■ Aim of the exercise: Working from the records below, repeat exactly the lines starting at the line that contains "def loadNumber (key : Nat) : Nat := key % 64" and ending at the line that contains "(if (l = 0 && d", inclusive.
Records for processing Start Marker
-- ==== Sys2Proof/Machine/Fabric.lean ====
section
/-! DEFINITION. Channels and the fabric (02 R28 to R30; 04 R98; 13 R348 to R354; 15 R417, R418, R422): packets, flume
queues, the spillway, routing, links. -/

namespace Sys2Proof.Machine

/-! ## Loads and banks

A load stands in the state by its key: its number, and 64 more where it is in the second of the two configuration banks
(14 R379 to R383). A load that follows itself (13 R336) has another key. -/

/-- The number of a load, and its bank: a load that follows itself differs in it (L54). -/
def loadNumber (key : Nat) : Nat := key % 64
def loadBank (key : Nat) : Nat := key / 64 % 2

/-- The load of a part of a colour that is configured, by its key. -/
def State.partsLoad (s : State) (colour : Nat) : Option Nat :=
  ((s.elems.find? fun x => x.2.configured && x.2.colour = colour).map (·.2.load)) <|>
    ((s.mas.find? fun x => x.1 < 4096 && x.2.st ≠ .unconfigured && x.2.st ≠ .configured && x.2.colour = colour).map (·.2.load)) <|>
    ((s.nodes.find? fun x => x.1 < 102400 && x.2.configured && x.2.colour = colour).map (·.2.load))

/-- The load of a colour that is active, by its key: its launch's, or without a launch that of its configured parts. -/
def State.activeLoad (s : State) (colour : Nat) : Nat :=
  ((s.launch colour).map Launch.load).getD ((s.partsLoad colour).getD 0)

/-- The bank that is active for a colour: that of its load, or the other once a part has switched out of it. -/
def State.activeBank (s : State) (colour : Nat) : Nat :=
  let b := loadBank (s.activeLoad colour)
  if s.elems.any (fun x => x.2.configured && x.2.colour = colour && loadBank x.2.load ≠ b) ||
      s.mas.any (fun x => x.1 < 4096 && x.2.st ≠ .unconfigured && x.2.colour = colour && loadBank x.2.load ≠ b) ||
      s.nodes.any (fun x => x.1 < 102400 && x.2.configured && x.2.colour = colour && loadBank x.2.load ≠ b)
  then 1 - b else b

/-- The keys of a load in the active bank, and in the staged one. -/
def State.activeKey (s : State) (colour load : Nat) : Nat := loadNumber load + 64 * s.activeBank colour
def State.stageKey (s : State) (colour load : Nat) : Nat := loadNumber load + 64 * (1 - s.activeBank colour)

/-! ## Links (01 R8, 16 R452) -/

/-- The state of link l of die d: 0 N, 1 E, 2 S, 3 W, 4 optical. Unlisted, a panel edge is absent but for the W culverts
of P(0,3) and P(0,4), and every other link is in service. -/
def State.link (s : State) (d l : Nat) : LinkState :=
  (tabGet s.links (d * 5 + l)).getD
    (if (l = 0 && d / 8 = 0) || (l = 1 && d % 8 = 7) || (l = 2 && d / 8 = 7) ||
        (l = 3 && d % 8 = 0 && d ≠ 24 && d ≠ 32) then .absent else .inService)

/-- The die at the other end of a culvert, and the culvert there. -/
def linkPeer (d l : Nat) : Option (Nat × Nat) :=
  match l with
  | 0 => if d / 8 = 0 then none else some (d - 8, 2)
  | 1 => if d % 8 = 7 then none else some (d + 1, 3)
  | 2 => if d / 8 = 7 then none else some (d + 8, 0)
  | 3 => if d % 8 = 0 then none else some (d - 1, 1)
  | _ => none

/-- Setting the state of a link at both of its ends. -/
def State.setLink (s : State) (d l : Nat) (x : LinkState) : State :=
  let t := { s with links := tabSet s.links (d * 5 + l) x }
  match linkPeer d l with
  | some (d', l') => { t with links := tabSet t.links (d' * 5 + l') x }
  | none => t

/-- Whether the routing tables use a culvert: they were built at boot and do not change (15 R418). -/
def routed (x : LinkState) : Bool := x = .inService || x = .degraded || x = .failed

/-- Whether packets cross a culvert now. -/
def crosses (x : LinkState) : Bool := x = .inService || x = .degraded

/-! ## Routers (13 R349, R352) -/

/-- The router next to another in direction 0 N, 1 E, 2 S, 3 W, and the culvert between them, if any. -/
def neighbour (r : Loc) (dir : Nat) : Option (Loc × Option Nat) :=
  let x := r.plot % 20
  let y := r.plot / 20
  let far (p : Nat) := (linkPeer r.die dir).map fun q => (({ die := q.1, plot := p } : Loc), some dir)
  let near (p : Nat) : Option (Loc × Option Nat) := some ({ die := r.die, plot := p }, none)
  match dir with
  | 0 => if y = 0 then far (380 + x) else near (r.plot - 20)
  | 1 => if x = 19 then far (20 * y) else near (r.plot + 1)
  | 2 => if y = 19 then far x else near (r.plot + 20)
  | _ => if x = 0 then far (20 * y + 19) else near (r.plot - 1)

/-- The live routers next to a router in the routing tables, in the order N, W, E, S, with the culvert to each. -/
def State.nexts (s : State) (r : Loc) : List (Loc × Option Nat) :=
  [0, 3, 1, 2].filterMap fun dir =>
    match neighbour r dir with
    | some (q, none) => if s.liveRouter q then some (q, none) else none
    | some (q, some l) => if s.liveRouter q && routed (s.link r.die l) then some (q, some l) else none
    | none => none

/-- One layer of the search outward from a router, over the routers that satisfy `ok`. -/
def State.layer (s : State) (ok : Loc → Bool) (seen frontier : List Loc) : List Loc :=
  (frontier.flatMap fun r => ((s.nexts r).map Prod.fst).filter ok).foldl
    (fun acc r => if seen.contains r || acc.contains r then acc else acc ++ [r]) []

/-- The length of the shortest live route over such routers to a router from those of a layer. -/
def State.routeFrom (s : State) (ok : Loc → Bool) (target : Loc) : Nat → List Loc → List Loc → Option Nat
  | 0, _, _ => none
  | fuel + 1, seen, frontier =>
    if frontier.contains target then some 0
    else if frontier = [] then none
    else (s.routeFrom ok target fuel (seen ++ frontier) (s.layer ok (seen ++ frontier) frontier)).map (· + 1)

/-- Routers of the panel. -/
def routerCount : Nat := 25600

/-- The length of the shortest live route between two routers. -/
def State.dist (s : State) (a b : Loc) : Option Nat := s.routeFrom (fun _ => true) b routerCount [] [a]

/-- The length of the shortest live route between two routers of a die that does not leave the die. -/
def State.distWithin (s : State) (a b : Loc) : Option Nat := s.routeFrom (fun r => r.die = a.die) b routerCount [] [a]

/-- The root of the escape tree: the north-west live plot router of L0 (R352). -/
def State.root (s : State) : Loc := s.attach ((s.dieOf 0).getD 0)

/-- The parent of a router in the escape tree: its first neighbour that is nearer to the root (L16). -/
def State.parent (s : State) (r : Loc) : Option Loc :=
  match s.dist s.root r with
  | none => none
  | some 0 => none
  | some n => ((s.nexts r).map Prod.fst).find? fun q => s.dist s.root q = some (n - 1)

/-- The path from a router up the tree, itself first. -/
def State.upPath (s : State) : Nat → Loc → List Loc
  | 0, r => [r]
  | fuel + 1, r =>
    match s.parent r with
    | none => [r]
    | some q => r :: s.upPath fuel q

/-- The next router on the escape route: up the tree, then down it. -/
def State.escapeHop (s : State) (here target : Loc) : Option Loc :=
  let path := s.upPath routerCount target
  if path.contains here then (path.takeWhile (· ≠ here)).getLast? else s.parent here

/-! ## Endpoints and packets -/

/-- Where a source stands. -/
def State.srcLoc (s : State) (x : Source) : Loc :=
  match x.kind with
  | .element => { die := x.die, plot := x.pos / 16 }
  | .node => { die := x.die, plot := x.pos / 4 }
  | .memActor | .headgate => s.attach x.die

/-- Where a destination stands. -/
def State.destLoc (s : State) (d : Dest) : Loc :=
  match d.kind with
  | .element => { die := d.die, plot := d.pos / 16 }
  | .node => { die := d.die, plot := d.pos / 4 }
  | .memActor | .outfall => s.attach d.die

/-- An element with the block of a load as its active one: the staged block for the load that is being staged, until the
element has switched into it (13 R339). -/
def State.blockFor (s : State) (k colour : Nat) (load : Option Nat) : Element :=
  let e := s.elem k
  let g := s.staging (k / 6400) colour
  if (g.isOpen || g.closed) && load = some g.load && !(e.configured && e.load = g.load) then { e with active := e.staged } else e

/-- Whether an urgent actor of a load consumes at a destination. -/
def State.urgentDest (s : State) (colour : Nat) (load : Option Nat) (d : Dest) : Bool :=
  let e := s.blockFor (elemKey d.die d.pos) colour load
  d.kind = .element && slotUrgent e (portSlot e d.din)

/-- The traffic class of a token of a channel to a destination (13 R348). -/
def State.classOf (s : State) (b : Bind) (d : Dest) : Nat :=
  if s.urgentDest b.colour b.load d then 0 else if b.kind = .ordered then 3 else 4

/-- The consumer replicas that a token goes to (02 R28, R30; 09 R269). -/
def pickDests (b : Bind) (t : Token) : List Dest :=
  let c := (t.tag.extractLsb' 18 14).toNat
  let i := (t.tag.extractLsb' 0 18).toNat
  match t.kind with
  | .eos | .switch | .weir => b.dests
  | .retire => (b.dests.drop (c % b.dests.length)).take 1
  | .data | .stop | .repair =>
    if b.kind = .ordered then b.dests.take 1 else (b.dests.drop ((i + c) % b.dests.length)).take 1

/-- The packet of a token of a channel to one destination. -/
def State.packet (s : State) (b : Bind) (t : Token) (d : Dest) : Packet :=
  { cls := s.classOf b d, colour := b.colour, load := b.load, chan := b.chan, seq := b.seq, dest := d, cargo := .token t,
    here := s.srcLoc b.source, target := s.destLoc d, via := none, escape := false, refused := 0 }

/-- The token that a packet carries. -/
def Packet.token (p : Packet) : Option Token :=
  match p.cargo with
  | .token t => some t
  | _ => none

/-- Whether a packet brings a token to a consumer for a load of a colour. -/
def Packet.brings (p : Packet) (d : Dest) (colour : Nat) (load : Option Nat) : Bool :=
  p.token.isSome && p.dest = d && p.colour = colour && p.load = load

/-- A binding after a token has left on it: sequence number (R351) and the marks of EOS (09 R266), switch and weir. -/
def sentOn (b : Bind) (t : Token) : Bind :=
  { b with
    seq := if b.kind = .ordered then b.seq + 1 else b.seq
    closed := b.closed || t.kind = .eos
    switched := b.switched || t.kind = .switch
    weired := b.weired || t.kind = .weir }

/-- Whether a token is a stop for a channel that is not ordered: stops travel only on ordered channels (02 R31). -/
def strayStop (b : Bind) (t : Token) : Bool := t.kind = .stop && b.kind ≠ .ordered

/-- Whether a binding numbers its tokens with those of another: confluences that feed one ordered channel share its sequence
(02 R29, 13 R351). -/
def numberedWith (b x : Bind) : Bool :=
  b.kind = .ordered && x.kind = .ordered && x.colour = b.colour && x.load = b.load && x.chan = b.chan && x.dests = b.dests

/-- The bindings once a token has left a source on binding b. -/
def State.markSent (s : State) (src : Source) (load : Nat) (b : Bind) (t : Token) : State :=
  let u := s.mapBind src t.colour load (sentOn · t)
  { u with binds := u.binds.map fun x => if numberedWith b x then { x with seq := b.seq + 1 } else x }

/-- A token leaves a source for the consumers of its colour's channel, if there is one. A stop for a channel that is not
ordered goes no further (L69). -/
def State.emit (s : State) (src : Source) (load : Nat) (t : Token) : State :=
  match s.srcBind src t.colour load with
  | none => s
  | some b =>
    if strayStop b t then s else
    let ps := (pickDests b t).map (s.packet b t)
    { s.markSent src load b t with packets := s.packets ++ ps }

/-! ## Flume queues and credits (13 R350, 12 R320) -/

/-- The channel endpoint of a consumer for a load. -/
def State.chanAt (s : State) (d : Dest) (colour : Nat) (load : Option Nat) : Option Chan :=
  s.chans.find? fun c => c.dest = d && c.colour = colour && c.load = load

/-- Changing it. -/
def State.mapChan (s : State) (d : Dest) (colour : Nat) (load : Option Nat) (f : Chan → Chan) : State :=
  { s with chans := s.chans.map fun c => if c.dest = d && c.colour = colour && c.load = load then f c else c }

/-- Tokens of a channel under way to a consumer. -/
def State.underWay (s : State) (d : Dest) (colour : Nat) (load : Option Nat) : Nat :=
  s.packets.countP fun p => p.brings d colour load

/-- The consumer endpoints of a channel on a die. -/
def State.chanOn (s : State) (die colour chan : Nat) (load : Option Nat) : List Chan :=
  s.chans.filter fun c => c.dest.die = die && c.colour = colour && c.chan = chan && c.load = load

/-- Tokens in the flume queue of a channel on a die, of all its consumer replicas there. -/
def State.flumeQueued (s : State) (die colour chan : Nat) (load : Option Nat) : Nat :=
  ((s.chanOn die colour chan load).map fun c => c.queue.length + c.rear.length).sum

/-- Tokens that a channel holds on a die short of the spillway: under way, early, and in the flume queue (L24). The depth is the
channel's, so its consumer replicas there count together (12 R318, R320; 13 R350). -/
def State.flumeHeld (s : State) (die colour chan : Nat) (load : Option Nat) : Nat :=
  (s.packets.countP fun p =>
      p.token.isSome && p.dest.die = die && p.colour = colour && p.chan = chan && p.load = load) +
    s.flumeQueued die colour chan load + ((s.chanOn die colour chan load).map fun c => c.early.length).sum

/-- Tokens in the spillway. -/
def State.spillHeld (s : State) (die colour chan : Nat) (load : Option Nat) : Nat :=
  ((s.chanOn die colour chan load).map fun c => c.spilled.length).sum

/-- Depth and spill attributes of a channel at a die; the depth is 1 until CHAN.DEPTH sets it (L25). -/
def State.depthOf (s : State) (die colour chan : Nat) (load : Option Nat) : Depth :=
  (s.depths.find? fun x => x.die = die && x.colour = colour && x.chan = chan && x.load = load).getD
    { die := die, colour := colour, chan := chan, load := load, depth := 1, spillable := false, offset := 0 }

/-- Extra places of a flume queue (12 R318). -/
def extraPlaces : Nat := 256

/-- Whether the channel accepts n tokens of one commit for its consumers on a die (R320). -/
def State.accepts (s : State) (b : Bind) (die n : Nat) : Bool :=
  let held := s.flumeHeld die b.colour b.chan b.load
  held + n ≤ (s.depthOf die b.colour b.chan b.load).depth || held + s.spillHeld die b.colour b.chan b.load = 0

/-- Whether the channel of a source has a credit for one token on each die that it goes to (R350); the copies of a marker for
several replicas of a die take one credit there (L24). -/
def State.credit (s : State) (b : Bind) (t : Token) : Bool :=
  (pickDests b t).all fun d =>
    s.flumeHeld d.die b.colour b.chan b.load < (s.depthOf d.die b.colour b.chan b.load).depth + extraPlaces

/-- A token from a source, if its channel has credit for it; one that goes no further takes none. -/
def State.tryEmit (s : State) (src : Source) (load : Nat) (t : Token) : Option State :=
  match s.srcBind src t.colour load with
  | none => none
  | some b => if strayStop b t || s.credit b t then some (s.emit src load t) else none

/-- A marker token of a colour. -/
def markerToken (kind : TokKind) (colour : Nat) : Token :=
  { payload := 0, tag := 0, kind := kind, level := 0, arm := false, colour := colour, fin := false }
Records for processing End Marker
■ The completed task:
def loadNumber (key : Nat) : Nat := key % 64
def loadBank (key : Nat) : Nat := key / 64 % 2

/-- The load of a part of a colour that is configured, by its key. -/
def State.partsLoad (s : State) (colour : Nat) : Option Nat :=
  ((s.elems.find? fun x => x.2.configured && x.2.colour = colour).map (·.2.load)) <|>
    ((s.mas.find? fun x => x.1 < 4096 && x.2.st ≠ .unconfigured && x.2.st ≠ .configured && x.2.colour = colour).map (·.2.load)) <|>
    ((s.nodes.find? fun x => x.1 < 102400 && x.2.configured && x.2.colour = colour).map (·.2.load))

/-- The load of a colour that is active, by its key: its launch's, or without a launch that of its configured parts. -/
def State.activeLoad (s : State) (colour : Nat) : Nat :=
  ((s.launch colour).map Launch.load).getD ((s.partsLoad colour).getD 0)

/-- The bank that is active for a colour: that of its load, or the other once a part has switched out of it. -/
def State.activeBank (s : State) (colour : Nat) : Nat :=
  let b := loadBank (s.activeLoad colour)
  if s.elems.any (fun x => x.2.configured && x.2.colour = colour && loadBank x.2.load ≠ b) ||
      s.mas.any (fun x => x.1 < 4096 && x.2.st ≠ .unconfigured && x.2.colour = colour && loadBank x.2.load ≠ b) ||
      s.nodes.any (fun x => x.1 < 102400 && x.2.configured && x.2.colour = colour && loadBank x.2.load ≠ b)
  then 1 - b else b

/-- The keys of a load in the active bank, and in the staged one. -/
def State.activeKey (s : State) (colour load : Nat) : Nat := loadNumber load + 64 * s.activeBank colour
def State.stageKey (s : State) (colour load : Nat) : Nat := loadNumber load + 64 * (1 - s.activeBank colour)

/-! ## Links (01 R8, 16 R452) -/

/-- The state of link l of die d: 0 N, 1 E, 2 S, 3 W, 4 optical. Unlisted, a panel edge is absent but for the W culverts
of P(0,3) and P(0,4), and every other link is in service. -/
def State.link (s : State) (d l : Nat) : LinkState :=
  (tabGet s.links (d * 5 + l)).getD
    (if (l = 0 && d / 8 = 0) || (l = 1 && d % 8 = 7) || (l = 2 && d / 8 = 7) ||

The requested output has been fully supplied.